## Dataset entries
========================================

-- ==== Sys2Proof/Decode.lean ====
section
/-! DEFINITION. Decoding and encoding of the syntax elements (spec/30_encoding.md).

No element carries its own length or kind: what is read next follows from the core's position alone (R111).
So the decoder takes a CONTEXT, which says which element comes next and holds what its reading depends on,
and the bits read so far, and it answers one of three things: how many bits the next BitCursor read takes,
the instruction those bits are, or why they are none. It never asks for more bits than its rule reads. -/

namespace Sys2Proof

/-! ## Bits and numbers -/

/-- The `n` low bits of `v`, most significant first: stream order (spec/20_memory.md R85). -/
def natToBits : Nat → Nat → List Bool
  | 0, _ => []
  | n + 1, v => v.testBit n :: natToBits n v

/-- The value of a bit string whose first bit is its most significant (spec/00_scope.md R9). -/
def bitsToNat (bits : List Bool) : Nat :=
  bits.foldl (fun a b => 2 * a + b.toNat) 0

/-! ## Reading a sparse memory -/

/-- The element listed at index `i`, if there is one (spec/20_memory.md R83). -/
def Memory.lookup {α : Type} : Memory α → Nat → Option α
  | [], _ => none
  | (k, v) :: rest, i => if k = i then some v else Memory.lookup rest i

/-! ## Contexts -/

/-- One set of Huffman decode tables (spec/10_state.md R37): the observed extrema, `base` and `limit` by
length slot, and `perm` by rank. -/
structure HuffTable where
  minLen : Nat
  maxLen : Nat
  base : Memory Int
  limit : Memory Int
  perm : List Nat
  deriving DecidableEq, Repr

/-- What decides how the next bits are read (R111, R130). `symbol` holds the code lengths of the active
table, which the encoder reads, and the decode tables built from them, which the decoder reads. -/
inductive Ctx where
  | hdrMagic | hdrH | hdrLevel
  | marker | streamCrc
  | blkCrc | blkRand | blkOrigPtr
  | mapUsed | mapPresent
  | nGroups | nSelectors
  | selMtf (numTables : Nat)
  | clStart | cld
  | symbol (lens : List Nat) (table : HuffTable) (eob : Nat)
  | rle (last : Option Byte) (acc : Nat)
  | rleCount
  deriving DecidableEq, Repr

/-- Why a bit string is no instruction. The first five are the stream errors of R125; `noValue` is a read
of a decode-table element with no value, which the spec says never happens (spec/10_state.md R47). -/
inductive Reject where
  /-- HDR_MAGIC ≠ 0x425A (spec/48_stream.md R341). -/
  | magic
  /-- HDR_H ≠ 0x68 (R342). -/
  | h
  /-- A 48-bit value that is neither marker (R347). -/
  | marker
  /-- The numTables-th consecutive 1 bit of a selector (spec/44_block_header.md R250). -/
  | selMtf
  /-- A MAX_CODE_LEN-bit candidate above its limit (spec/43_huffman.md R217). -/
  | badCode
  /-- A decode-table element with no value (spec/93 I2). -/
  | noValue (m : MemName)
  /-- An index outside a decode table (spec/93 I3). -/
  | outOfRange (m : MemName)
  deriving DecidableEq, Repr

/-- What the decoder answers on the bits read so far. -/
inductive Decoded where
  | more (n : Nat)
  | instr (i : Instr)
  | reject (why : Reject)
  deriving DecidableEq, Repr

/-! ## The formats of R110 -/

/-- FIX(n): `n` bits, in BitCursor reads of `chunk` bits each (one read, or two halves for the 32-bit and
48-bit fields: spec/40_bitcursor.md R164, spec/48_stream.md R344). -/
def fixed (n chunk : Nat) (k : Nat → Decoded) (bits : List Bool) : Decoded :=
  if bits.length < n then .more (min chunk (n - bits.length)) else k (bitsToNat bits)

/-- UNARY with its bound: `j` one-bits read so far (spec/44_block_header.md R250). The abort comes as soon
as the numTables-th 1 bit has been read. -/
def decodeUnary (numTables : Nat) : Nat → List Bool → Decoded
  | _, [] => .more 1
  | j, false :: _ => .instr (.selMtf j)
  | j, true :: rest =>
    if numTables ≤ j + 1 then .reject .selMtf else decodeUnary numTables (j + 1) rest

/-- CLD: `0` is CL_DONE, `10` CL_INC, `11` CL_DEC (R120). -/
def decodeCld : List Bool → Decoded
  | [] => .more 1
  | false :: _ => .instr .clDone
  | [true] => .more 1
  | true :: false :: _ => .instr .clInc
  | true :: true :: _ => .instr .clDec

/-- The payload alphabet (R121; the case order of spec/45_symbol_decode.md R280). -/
def symbolInstr (eob s : Nat) : Instr :=
  if s = 0 then .runa
  else if s = 1 then .runb
  else if s = eob then .eob
  else .mtfv s

/-- `limit[t][L]` or `base[t][L]`: slot `L` of one set's memory `m` (spec/20_memory.md R83). -/
def slotAt (nm : MemName) (m : Memory Int) (L : Nat) : Except Reject Int :=
  if Config.memSize nm ≤ L then .error (.outOfRange nm)
  else
    match Memory.lookup m L with
    | none => .error (.noValue nm)
    | some v => .ok v

/-- `perm[t][r]`: `perm` holds the ranks of the alphabet it was built for and no other
(spec/43_huffman.md R214). -/
def permAt (t : HuffTable) (r : Int) : Except Reject Nat :=
  if r < 0 then .error (.outOfRange .perm)
  else
    match t.perm[r.toNat]? with
    | none => .error (.noValue .perm)
    | some s => .ok s

/-- HUF: one turn of the loop of decodeSymbol (spec/43_huffman.md R217). The candidate is the value of the
bits read so far and the length L is their number. -/
def decodeSymbol (t : HuffTable) (eob : Nat) (bits : List Bool) : Decoded :=
  if bits.length < t.minLen then .more (t.minLen - bits.length)
  else
    match slotAt .limit t.limit bits.length with
    | .error why => .reject why
    | .ok lim =>
      if (bitsToNat bits : Int) ≤ lim then
        match slotAt .base t.base bits.length with
        | .error why => .reject why
        | .ok b =>
          match permAt t ((bitsToNat bits : Int) - b) with
          | .error why => .reject why
          | .ok s => .instr (symbolInstr eob s)
      else if bits.length = Config.maxCodeLen then .reject .badCode
      else .more 1

/-- BYTE: the RLE4 class of a walk byte (R123; the case order of spec/47_rle4_output.md R320). -/
def rleClass (last : Option Byte) (acc : Nat) (b : Byte) : Instr :=
  if last ≠ some b then .rle4Lit b
  else if acc < 3 then .rle4Rep b
  else .rle4Run b

/-! ## The decoder -/

/-- The decoder, total on every context and every bit string. -/
def decodeBits (c : Ctx) (bits : List Bool) : Decoded :=
  match c with
  | .hdrMagic => fixed 16 16 (fun v => if v = 0x425A then .instr .hdrMagic else .reject .magic) bits
  | .hdrH => fixed 8 8 (fun v => if v = 0x68 then .instr .hdrH else .reject .h) bits
  | .hdrLevel => fixed 8 8 (fun v => .instr (.hdrLevel (BitVec.ofNat 8 v))) bits
  | .marker =>
    fixed 48 24
      (fun v =>
        if v = 0x314159265359 then .instr .markBlock
        else if v = 0x177245385090 then .instr .markEnd
        else .reject .marker)
      bits
  | .streamCrc => fixed 32 16 (fun v => .instr (.streamCrc (BitVec.ofNat 32 v))) bits
  | .blkCrc => fixed 32 16 (fun v => .instr (.blkCrc (BitVec.ofNat 32 v))) bits
  | .blkRand => fixed 1 1 (fun v => .instr (.blkRand (v == 1))) bits
  | .blkOrigPtr => fixed 24 24 (fun v => .instr (.blkOrigPtr (BitVec.ofNat 24 v))) bits
  | .mapUsed => fixed 16 16 (fun v => .instr (.mapUsed (BitVec.ofNat 16 v))) bits
  | .mapPresent => fixed 16 16 (fun v => .instr (.mapPresent (BitVec.ofNat 16 v))) bits
  | .nGroups => fixed 3 3 (fun v => .instr (.nGroups (BitVec.ofNat 3 v))) bits
  | .nSelectors => fixed 15 15 (fun v => .instr (.nSelectors (BitVec.ofNat 15 v))) bits
  | .selMtf numTables => decodeUnary numTables 0 bits
  | .clStart => fixed 5 5 (fun v => .instr (.clStart (BitVec.ofNat 5 v))) bits
  | .cld => decodeCld bits
  | .symbol _ table eob => decodeSymbol table eob bits
  | .rle last acc => fixed 8 8 (fun v => .instr (rleClass last acc (BitVec.ofNat 8 v))) bits
  | .rleCount => fixed 8 8 (fun v => .instr (.rle4Count (BitVec.ofNat 8 v))) bits

/-- The decoder run over a bit string that holds the element first: the instruction and the bits after it.
Each round takes the bits of one BitCursor read. -/
def decodeFrom (c : Ctx) : Nat → List Bool → List Bool → Option (Instr × List Bool)
  | 0, _, _ => none
  | fuel + 1, got, rest =>
    match decodeBits c got with
    | .instr i => some (i, rest)
    | .reject _ => none
    | .more n =>
      if rest.length < n then none
      else decodeFrom c fuel (got ++ rest.take n) (rest.drop n)

/-- The first element of a bit string in context `c`. -/
def decode (c : Ctx) (bits : List Bool) : Option (Instr × List Bool) :=
  decodeFrom c (bits.length + 1) [] bits

/-! ## The encoder -/

/-- The number of symbols of length `l` (spec/43_huffman.md R212, `cnt`). -/
def lenCount (lens : List Nat) (l : Nat) : Nat := lens.count l

/-- The smallest code length (R211). -/
def lenMin : List Nat → Nat
  | [] => 0
  | l :: rest => rest.foldl min l

/-- The largest code length (R211). -/
def lenMax : List Nat → Nat
  | [] => 0
  | l :: rest => rest.foldl max l

/-- `first[l]` of R122: the first canonical codeword of length `l`. -/
def firstCode (lens : List Nat) : Nat → Nat
  | 0 => 0
  | l + 1 =>
    if l + 1 ≤ lenMin lens then 0 else (firstCode lens l + lenCount lens l) * 2

/-- The canonical codeword of symbol `s` (R122): `first[l]` plus the number of smaller symbols of the same
length, in `l` bits. -/
def codeword (lens : List Nat) (s : Nat) : List Bool :=
  match lens[s]? with
  | none => []
  | some l => natToBits l (firstCode lens l + lenCount (lens.take s) l)

/-- The code lengths a payload context encodes with. -/
def Ctx.lens : Ctx → List Nat
  | .symbol lens _ _ => lens
  | _ => []

/-- The end-of-block symbol of a payload context (spec/44_block_header.md R246). -/
def Ctx.eobSymbol : Ctx → Nat
  | .symbol _ _ eob => eob
  | _ => 0

/-- The bits of an element, first stream bit first (R113 to R123). Only a payload symbol's bits depend on
the context. -/
def encode (c : Ctx) (i : Instr) : List Bool :=
  match i with
  | .hdrMagic => natToBits 16 0x425A
  | .hdrH => natToBits 8 0x68
  | .hdrLevel d => natToBits 8 d.toNat
  | .markBlock => natToBits 24 0x314159 ++ natToBits 24 0x265359
  | .markEnd => natToBits 24 0x177245 ++ natToBits 24 0x385090
  | .streamCrc crc => natToBits 32 crc.toNat
  | .blkCrc crc => natToBits 32 crc.toNat
  | .blkRand r => [r]
  | .blkOrigPtr p => natToBits 24 p.toNat
  | .mapUsed m => natToBits 16 m.toNat
  | .mapPresent p => natToBits 16 p.toNat
  | .nGroups n => natToBits 3 n.toNat
  | .nSelectors k => natToBits 15 k.toNat
  | .selMtf j => List.replicate j true ++ [false]
  | .clStart l => natToBits 5 l.toNat
  | .clDone => [false]
  | .clInc => [true, false]
  | .clDec => [true, true]
  | .runa => codeword c.lens 0
  | .runb => codeword c.lens 1
  | .mtfv s => codeword c.lens s
  | .eob => codeword c.lens c.eobSymbol
  | .rle4Lit b => natToBits 8 b.toNat
  | .rle4Rep b => natToBits 8 b.toNat
  | .rle4Run b => natToBits 8 b.toNat
  | .rle4Count n => natToBits 8 n.toNat

/-- The context can hold the element with these operands (R121, R123, R125, R130). -/
def Ctx.admits (c : Ctx) (i : Instr) : Bool :=
  match i with
  | .hdrMagic => decide (c = .hdrMagic)
  | .hdrH => decide (c = .hdrH)
  | .hdrLevel _ => decide (c = .hdrLevel)
  | .markBlock => decide (c = .marker)
  | .markEnd => decide (c = .marker)
  | .streamCrc _ => decide (c = .streamCrc)
  | .blkCrc _ => decide (c = .blkCrc)
  | .blkRand _ => decide (c = .blkRand)
  | .blkOrigPtr _ => decide (c = .blkOrigPtr)
  | .mapUsed _ => decide (c = .mapUsed)
  | .mapPresent _ => decide (c = .mapPresent)
  | .nGroups _ => decide (c = .nGroups)
  | .nSelectors _ => decide (c = .nSelectors)
  | .selMtf j => match c with | .selMtf numTables => decide (j < numTables) | _ => false
  | .clStart _ => decide (c = .clStart)
  | .clDone => decide (c = .cld)
  | .clInc => decide (c = .cld)
  | .clDec => decide (c = .cld)
  | .runa => match c with | .symbol lens _ eob => decide (0 < lens.length ∧ 0 < eob) | _ => false
  | .runb => match c with | .symbol lens _ eob => decide (1 < lens.length ∧ 1 < eob) | _ => false
  | .mtfv s =>
    match c with
    | .symbol lens _ eob => decide (2 ≤ s ∧ s < eob ∧ s < lens.length)
    | _ => false
  | .eob => match c with | .symbol lens _ eob => decide (2 ≤ eob ∧ eob < lens.length) | _ => false
  | .rle4Lit b => match c with | .rle last _ => decide (last ≠ some b) | _ => false
  | .rle4Rep b => match c with | .rle last acc => decide (last = some b ∧ acc < 3) | _ => false
  | .rle4Run b => match c with | .rle last acc => decide (last = some b ∧ 3 ≤ acc) | _ => false
  | .rle4Count _ => decide (c = .rleCount)

/-! ## The host's table words -/

/-- A context and a width in bits for a table word that comes without its context. The spec gives an
element no meaning outside its context (R111), so this choice is an interface convention and no claim
about the hardware (log 16). A width that is exactly one FIX element's own selects that element; a width
the table rounds up to whole bytes is told apart by its value. -/
def tableCtx (nbits w : Nat) : Option (Nat × Ctx) :=
  match nbits with
  | 1 => some (1, .blkRand)
  | 2 => some (2, .cld)
  | 3 => some (3, .nGroups)
  | 5 => some (5, .clStart)
  | 8 =>
    if w = 0 then some (1, .cld)
    else if w = 1 then some (1, .blkRand)
    else if w ≤ 3 then some (2, .cld)
    else if w ≤ 7 then some (3, .nGroups)
    else if w ≤ 31 then some (5, .clStart)
    else if w = 0x68 then some (8, .hdrH)
    else if w / 16 = 3 then some (8, .hdrLevel)
    else some (8, .rle none 0)
  | 15 => some (15, .nSelectors)
  | 16 =>
    if w = 0x425A then some (16, .hdrMagic)
    else if w = 0 then some (16, .mapUsed)
    else if w ≤ Config.maxSelectors then some (15, .nSelectors)
    else some (16, .mapPresent)
  | 24 => some (24, .blkOrigPtr)
  | 32 => if w = 0 then some (32, .streamCrc) else some (32, .blkCrc)
  | 48 => some (48, .marker)
  | _ => none

/-- The instruction the decoder reads from a table word, in the context `tableCtx` picks for it. -/
def decodeTableWord (nbits w : Nat) : Option Instr :=
  match tableCtx nbits w with
  | none => none
  | some (n, c) =>
    match decode c (natToBits n w) with
    | none => none
    | some (i, _) => some i

end Sys2Proof
end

========================================

## TASK DESCRIPTION
Extract from the records above the lines from the one containing "some s => .ok s" to the one containing "if last ≠ some b then .rle4Lit b", both lines included, exactly as they appear and with nothing else.

## ANSWER BOX
    | some s => .ok s

/-- HUF: one turn of the loop of decodeSymbol (spec/43_huffman.md R217). The candidate is the value of the
bits read so far and the length L is their number. -/
def decodeSymbol (t : HuffTable) (eob : Nat) (bits : List Bool) : Decoded :=
  if bits.length < t.minLen then .more (t.minLen - bits.length)
  else
    match slotAt .limit t.limit bits.length with
    | .error why => .reject why
    | .ok lim =>
      if (bitsToNat bits : Int) ≤ lim then
        match slotAt .base t.base bits.length with
        | .error why => .reject why
        | .ok b =>
          match permAt t ((bitsToNat bits : Int) - b) with
          | .error why => .reject why
          | .ok s => .instr (symbolInstr eob s)
      else if bits.length = Config.maxCodeLen then .reject .badCode
      else .more 1

/-- BYTE: the RLE4 class of a walk byte (R123; the case order of spec/47_rle4_output.md R320). -/
def rleClass (last : Option Byte) (acc : Nat) (b : Byte) : Instr :=
  if last ≠ some b then .rle4Lit b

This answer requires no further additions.